**Your assignment:** Determine how many lines in the records hold "survey", then give that number by itself.

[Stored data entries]
————————

/-! `setVsu` -/

@[simp] theorem setVsu_part (k : Nat) (f : Vsu → Vsu) (s : State) : (setVsu k f s).part = s.part := rfl
@[simp] theorem setVsu_minor (k : Nat) (f : Vsu → Vsu) (s : State) : (setVsu k f s).minor = s.minor := rfl
@[simp] theorem setVsu_clk (k : Nat) (f : Vsu → Vsu) (s : State) : (setVsu k f s).clk = s.clk := rfl
@[simp] theorem setVsu_cmdq (k : Nat) (f : Vsu → Vsu) (s : State) : (setVsu k f s).cmdq = s.cmdq := rfl
@[simp] theorem setVsu_time (k : Nat) (f : Vsu → Vsu) (s : State) : (setVsu k f s).time = s.time := rfl
@[simp] theorem setVsu_echo (k : Nat) (f : Vsu → Vsu) (s : State) : (setVsu k f s).echo = s.echo := rfl
@[simp] theorem setVsu_survey (k : Nat) (f : Vsu → Vsu) (s : State) : (setVsu k f s).survey = s.survey := rfl
@[simp] theorem setVsu_reform (k : Nat) (f : Vsu → Vsu) (s : State) : (setVsu k f s).reform = s.reform := rfl
@[simp] theorem setVsu_gallery (k : Nat) (f : Vsu → Vsu) (s : State) : (setVsu k f s).gallery = s.gallery := rfl
@[simp] theorem setVsu_planner (k : Nat) (f : Vsu → Vsu) (s : State) : (setVsu k f s).planner = s.planner := rfl
@[simp] theorem setVsu_vsu (k : Nat) (f : Vsu → Vsu) (s : State) : (setVsu k f s).vsu = tabUpd {} s.vsu k f := rfl
@[simp] theorem setVsu_bb (k : Nat) (f : Vsu → Vsu) (s : State) : (setVsu k f s).bb = s.bb := rfl
@[simp] theorem setVsu_car (k : Nat) (f : Vsu → Vsu) (s : State) : (setVsu k f s).car = s.car := rfl
@[simp] theorem setVsu_rings (k : Nat) (f : Vsu → Vsu) (s : State) : (setVsu k f s).rings = s.rings := rfl
@[simp] theorem setVsu_md (k : Nat) (f : Vsu → Vsu) (s : State) : (setVsu k f s).md = s.md := rfl
@[simp] theorem setVsu_can (k : Nat) (f : Vsu → Vsu) (s : State) : (setVsu k f s).can = s.can := rfl
@[simp] theorem setVsu_twin (k : Nat) (f : Vsu → Vsu) (s : State) : (setVsu k f s).twin = s.twin := rfl
@[simp] theorem setVsu_router (k : Nat) (f : Vsu → Vsu) (s : State) : (setVsu k f s).router = s.router := rfl
@[simp] theorem setVsu_flow (k : Nat) (f : Vsu → Vsu) (s : State) : (setVsu k f s).flow = s.flow := rfl
@[simp] theorem setVsu_test (k : Nat) (f : Vsu → Vsu) (s : State) : (setVsu k f s).test = s.test := rfl
@[simp] theorem setVsu_power (k : Nat) (f : Vsu → Vsu) (s : State) : (setVsu k f s).power = s.power := rfl
@[simp] theorem setVsu_store (k : Nat) (f : Vsu → Vsu) (s : State) : (setVsu k f s).store = s.store := rfl
@[simp] theorem setVsu_regs (k : Nat) (f : Vsu → Vsu) (s : State) : (setVsu k f s).regs = s.regs := rfl
@[simp] theorem setVsu_ram (k : Nat) (f : Vsu → Vsu) (s : State) : (setVsu k f s).ram = s.ram := rfl
@[simp] theorem setVsu_out (k : Nat) (f : Vsu → Vsu) (s : State) : (setVsu k f s).out = s.out := rfl
@[simp] theorem setVsu_pending (k : Nat) (f : Vsu → Vsu) (s : State) : (setVsu k f s).pending = s.pending := rfl

/-! `setRx` -/

@[simp] theorem setRx_part (r : Nat) (f : Ring → Ring) (s : State) : (setRx r f s).part = s.part := rfl
@[simp] theorem setRx_minor (r : Nat) (f : Ring → Ring) (s : State) : (setRx r f s).minor = s.minor := rfl
@[simp] theorem setRx_clk (r : Nat) (f : Ring → Ring) (s : State) : (setRx r f s).clk = s.clk := rfl
@[simp] theorem setRx_cmdq (r : Nat) (f : Ring → Ring) (s : State) : (setRx r f s).cmdq = s.cmdq := rfl
@[simp] theorem setRx_time (r : Nat) (f : Ring → Ring) (s : State) : (setRx r f s).time = s.time := rfl
@[simp] theorem setRx_echo (r : Nat) (f : Ring → Ring) (s : State) : (setRx r f s).echo = s.echo := rfl
@[simp] theorem setRx_survey (r : Nat) (f : Ring → Ring) (s : State) : (setRx r f s).survey = s.survey := rfl
@[simp] theorem setRx_reform (r : Nat) (f : Ring → Ring) (s : State) : (setRx r f s).reform = s.reform := rfl
@[simp] theorem setRx_gallery (r : Nat) (f : Ring → Ring) (s : State) : (setRx r f s).gallery = s.gallery := rfl
@[simp] theorem setRx_planner (r : Nat) (f : Ring → Ring) (s : State) : (setRx r f s).planner = s.planner := rfl
@[simp] theorem setRx_vsu (r : Nat) (f : Ring → Ring) (s : State) : (setRx r f s).vsu = s.vsu := rfl
@[simp] theorem setRx_bb (r : Nat) (f : Ring → Ring) (s : State) : (setRx r f s).bb = s.bb := rfl
@[simp] theorem setRx_car (r : Nat) (f : Ring → Ring) (s : State) : (setRx r f s).car = s.car := rfl
@[simp] theorem setRx_rings (r : Nat) (f : Ring → Ring) (s : State) : (setRx r f s).rings = { s.rings with rx := tabUpd {} s.rings.rx r f } := rfl
@[simp] theorem setRx_md (r : Nat) (f : Ring → Ring) (s : State) : (setRx r f s).md = s.md := rfl
@[simp] theorem setRx_can (r : Nat) (f : Ring → Ring) (s : State) : (setRx r f s).can = s.can := rfl
@[simp] theorem setRx_twin (r : Nat) (f : Ring → Ring) (s : State) : (setRx r f s).twin = s.twin := rfl
@[simp] theorem setRx_router (r : Nat) (f : Ring → Ring) (s : State) : (setRx r f s).router = s.router := rfl
@[simp] theorem setRx_flow (r : Nat) (f : Ring → Ring) (s : State) : (setRx r f s).flow = s.flow := rfl
@[simp] theorem setRx_test (r : Nat) (f : Ring → Ring) (s : State) : (setRx r f s).test = s.test := rfl
@[simp] theorem setRx_power (r : Nat) (f : Ring → Ring) (s : State) : (setRx r f s).power = s.power := rfl
@[simp] theorem setRx_store (r : Nat) (f : Ring → Ring) (s : State) : (setRx r f s).store = s.store := rfl
@[simp] theorem setRx_regs (r : Nat) (f : Ring → Ring) (s : State) : (setRx r f s).regs = s.regs := rfl
@[simp] theorem setRx_ram (r : Nat) (f : Ring → Ring) (s : State) : (setRx r f s).ram = s.ram := rfl
@[simp] theorem setRx_out (r : Nat) (f : Ring → Ring) (s : State) : (setRx r f s).out = s.out := rfl
@[simp] theorem setRx_pending (r : Nat) (f : Ring → Ring) (s : State) : (setRx r f s).pending = s.pending := rfl

/-! `setTx` -/

@[simp] theorem setTx_part (r : Nat) (f : Ring → Ring) (s : State) : (setTx r f s).part = s.part := rfl
@[simp] theorem setTx_minor (r : Nat) (f : Ring → Ring) (s : State) : (setTx r f s).minor = s.minor := rfl
@[simp] theorem setTx_clk (r : Nat) (f : Ring → Ring) (s : State) : (setTx r f s).clk = s.clk := rfl
@[simp] theorem setTx_cmdq (r : Nat) (f : Ring → Ring) (s : State) : (setTx r f s).cmdq = s.cmdq := rfl
@[simp] theorem setTx_time (r : Nat) (f : Ring → Ring) (s : State) : (setTx r f s).time = s.time := rfl
@[simp] theorem setTx_echo (r : Nat) (f : Ring → Ring) (s : State) : (setTx r f s).echo = s.echo := rfl
@[simp] theorem setTx_survey (r : Nat) (f : Ring → Ring) (s : State) : (setTx r f s).survey = s.survey := rfl
@[simp] theorem setTx_reform (r : Nat) (f : Ring → Ring) (s : State) : (setTx r f s).reform = s.reform := rfl
@[simp] theorem setTx_gallery (r : Nat) (f : Ring → Ring) (s : State) : (setTx r f s).gallery = s.gallery := rfl
@[simp] theorem setTx_planner (r : Nat) (f : Ring → Ring) (s : State) : (setTx r f s).planner = s.planner := rfl
@[simp] theorem setTx_vsu (r : Nat) (f : Ring → Ring) (s : State) : (setTx r f s).vsu = s.vsu := rfl
@[simp] theorem setTx_bb (r : Nat) (f : Ring → Ring) (s : State) : (setTx r f s).bb = s.bb := rfl
@[simp] theorem setTx_car (r : Nat) (f : Ring → Ring) (s : State) : (setTx r f s).car = s.car := rfl
@[simp] theorem setTx_rings (r : Nat) (f : Ring → Ring) (s : State) : (setTx r f s).rings = { s.rings with tx := tabUpd {} s.rings.tx r f } := rfl
@[simp] theorem setTx_md (r : Nat) (f : Ring → Ring) (s : State) : (setTx r f s).md = s.md := rfl
@[simp] theorem setTx_can (r : Nat) (f : Ring → Ring) (s : State) : (setTx r f s).can = s.can := rfl
@[simp] theorem setTx_twin (r : Nat) (f : Ring → Ring) (s : State) : (setTx r f s).twin = s.twin := rfl
@[simp] theorem setTx_router (r : Nat) (f : Ring → Ring) (s : State) : (setTx r f s).router = s.router := rfl
@[simp] theorem setTx_flow (r : Nat) (f : Ring → Ring) (s : State) : (setTx r f s).flow = s.flow := rfl
@[simp] theorem setTx_test (r : Nat) (f : Ring → Ring) (s : State) : (setTx r f s).test = s.test := rfl
@[simp] theorem setTx_power (r : Nat) (f : Ring → Ring) (s : State) : (setTx r f s).power = s.power := rfl
@[simp] theorem setTx_store (r : Nat) (f : Ring → Ring) (s : State) : (setTx r f s).store = s.store := rfl
@[simp] theorem setTx_regs (r : Nat) (f : Ring → Ring) (s : State) : (setTx r f s).regs = s.regs := rfl
@[simp] theorem setTx_ram (r : Nat) (f : Ring → Ring) (s : State) : (setTx r f s).ram = s.ram := rfl
@[simp] theorem setTx_out (r : Nat) (f : Ring → Ring) (s : State) : (setTx r f s).out = s.out := rfl
@[simp] theorem setTx_pending (r : Nat) (f : Ring → Ring) (s : State) : (setTx r f s).pending = s.pending := rfl

/-! `updStore` -/

@[simp] theorem updStore_part (f : Store → Store) (s : State) : (updStore f s).part = s.part := rfl
@[simp] theorem updStore_minor (f : Store → Store) (s : State) : (updStore f s).minor = s.minor := rfl
@[simp] theorem updStore_clk (f : Store → Store) (s : State) : (updStore f s).clk = s.clk := rfl
@[simp] theorem updStore_cmdq (f : Store → Store) (s : State) : (updStore f s).cmdq = s.cmdq := rfl
@[simp] theorem updStore_time (f : Store → Store) (s : State) : (updStore f s).time = s.time := rfl
@[simp] theorem updStore_echo (f : Store → Store) (s : State) : (updStore f s).echo = s.echo := rfl
@[simp] theorem updStore_survey (f : Store → Store) (s : State) : (updStore f s).survey = s.survey := rfl
@[simp] theorem updStore_reform (f : Store → Store) (s : State) : (updStore f s).reform = s.reform := rfl
@[simp] theorem updStore_gallery (f : Store → Store) (s : State) : (updStore f s).gallery = s.gallery := rfl
@[simp] theorem updStore_planner (f : Store → Store) (s : State) : (updStore f s).planner = s.planner := rfl
@[simp] theorem updStore_vsu (f : Store → Store) (s : State) : (updStore f s).vsu = s.vsu := rfl
@[simp] theorem updStore_bb (f : Store → Store) (s : State) : (updStore f s).bb = s.bb := rfl
@[simp] theorem updStore_car (f : Store → Store) (s : State) : (updStore f s).car = s.car := rfl
@[simp] theorem updStore_rings (f : Store → Store) (s : State) : (updStore f s).rings = s.rings := rfl
@[simp] theorem updStore_md (f : Store → Store) (s : State) : (updStore f s).md = s.md := rfl
@[simp] theorem updStore_can (f : Store → Store) (s : State) : (updStore f s).can = s.can := rfl
@[simp] theorem updStore_twin (f : Store → Store) (s : State) : (updStore f s).twin = s.twin := rfl
@[simp] theorem updStore_router (f : Store → Store) (s : State) : (updStore f s).router = s.router := rfl
@[simp] theorem updStore_flow (f : Store → Store) (s : State) : (updStore f s).flow = s.flow := rfl
@[simp] theorem updStore_test (f : Store → Store) (s : State) : (updStore f s).test = s.test := rfl
@[simp] theorem updStore_power (f : Store → Store) (s : State) : (updStore f s).power = s.power := rfl
@[simp] theorem updStore_store (f : Store → Store) (s : State) : (updStore f s).store = f s.store := rfl
@[simp] theorem updStore_regs (f : Store → Store) (s : State) : (updStore f s).regs = s.regs := rfl
@[simp] theorem updStore_ram (f : Store → Store) (s : State) : (updStore f s).ram = s.ram := rfl
@[simp] theorem updStore_out (f : Store → Store) (s : State) : (updStore f s).out = s.out := rfl
@[simp] theorem updStore_pending (f : Store → Store) (s : State) : (updStore f s).pending = s.pending := rfl

/-! `updFlow` -/

@[simp] theorem updFlow_part (f : Flow → Flow) (s : State) : (updFlow f s).part = s.part := rfl
@[simp] theorem updFlow_minor (f : Flow → Flow) (s : State) : (updFlow f s).minor = s.minor := rfl
@[simp] theorem updFlow_clk (f : Flow → Flow) (s : State) : (updFlow f s).clk = s.clk := rfl
@[simp] theorem updFlow_cmdq (f : Flow → Flow) (s : State) : (updFlow f s).cmdq = s.cmdq := rfl
@[simp] theorem updFlow_time (f : Flow → Flow) (s : State) : (updFlow f s).time = s.time := rfl
@[simp] theorem updFlow_echo (f : Flow → Flow) (s : State) : (updFlow f s).echo = s.echo := rfl
@[simp] theorem updFlow_survey (f : Flow → Flow) (s : State) : (updFlow f s).survey = s.survey := rfl
@[simp] theorem updFlow_reform (f : Flow → Flow) (s : State) : (updFlow f s).reform = s.reform := rfl
@[simp] theorem updFlow_gallery (f : Flow → Flow) (s : State) : (updFlow f s).gallery = s.gallery := rfl
@[simp] theorem updFlow_planner (f : Flow → Flow) (s : State) : (updFlow f s).planner = s.planner := rfl
@[simp] theorem updFlow_vsu (f : Flow → Flow) (s : State) : (updFlow f s).vsu = s.vsu := rfl
@[simp] theorem updFlow_bb (f : Flow → Flow) (s : State) : (updFlow f s).bb = s.bb := rfl
@[simp] theorem updFlow_car (f : Flow → Flow) (s : State) : (updFlow f s).car = s.car := rfl
@[simp] theorem updFlow_rings (f : Flow → Flow) (s : State) : (updFlow f s).rings = s.rings := rfl
@[simp] theorem updFlow_md (f : Flow → Flow) (s : State) : (updFlow f s).md = s.md := rfl
@[simp] theorem updFlow_can (f : Flow → Flow) (s : State) : (updFlow f s).can = s.can := rfl
@[simp] theorem updFlow_twin (f : Flow → Flow) (s : State) : (updFlow f s).twin = s.twin := rfl
@[simp] theorem updFlow_router (f : Flow → Flow) (s : State) : (updFlow f s).router = s.router := rfl
@[simp] theorem updFlow_flow (f : Flow → Flow) (s : State) : (updFlow f s).flow = f s.flow := rfl
@[simp] theorem updFlow_test (f : Flow → Flow) (s : State) : (updFlow f s).test = s.test := rfl
@[simp] theorem updFlow_power (f : Flow → Flow) (s : State) : (updFlow f s).power = s.power := rfl
@[simp] theorem updFlow_store (f : Flow → Flow) (s : State) : (updFlow f s).store = s.store := rfl
@[simp] theorem updFlow_regs (f : Flow → Flow) (s : State) : (updFlow f s).regs = s.regs := rfl
@[simp] theorem updFlow_ram (f : Flow → Flow) (s : State) : (updFlow f s).ram = s.ram := rfl
@[simp] theorem updFlow_out (f : Flow → Flow) (s : State) : (updFlow f s).out = s.out := rfl
@[simp] theorem updFlow_pending (f : Flow → Flow) (s : State) : (updFlow f s).pending = s.pending := rfl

————————

**Solution to the problem:** 5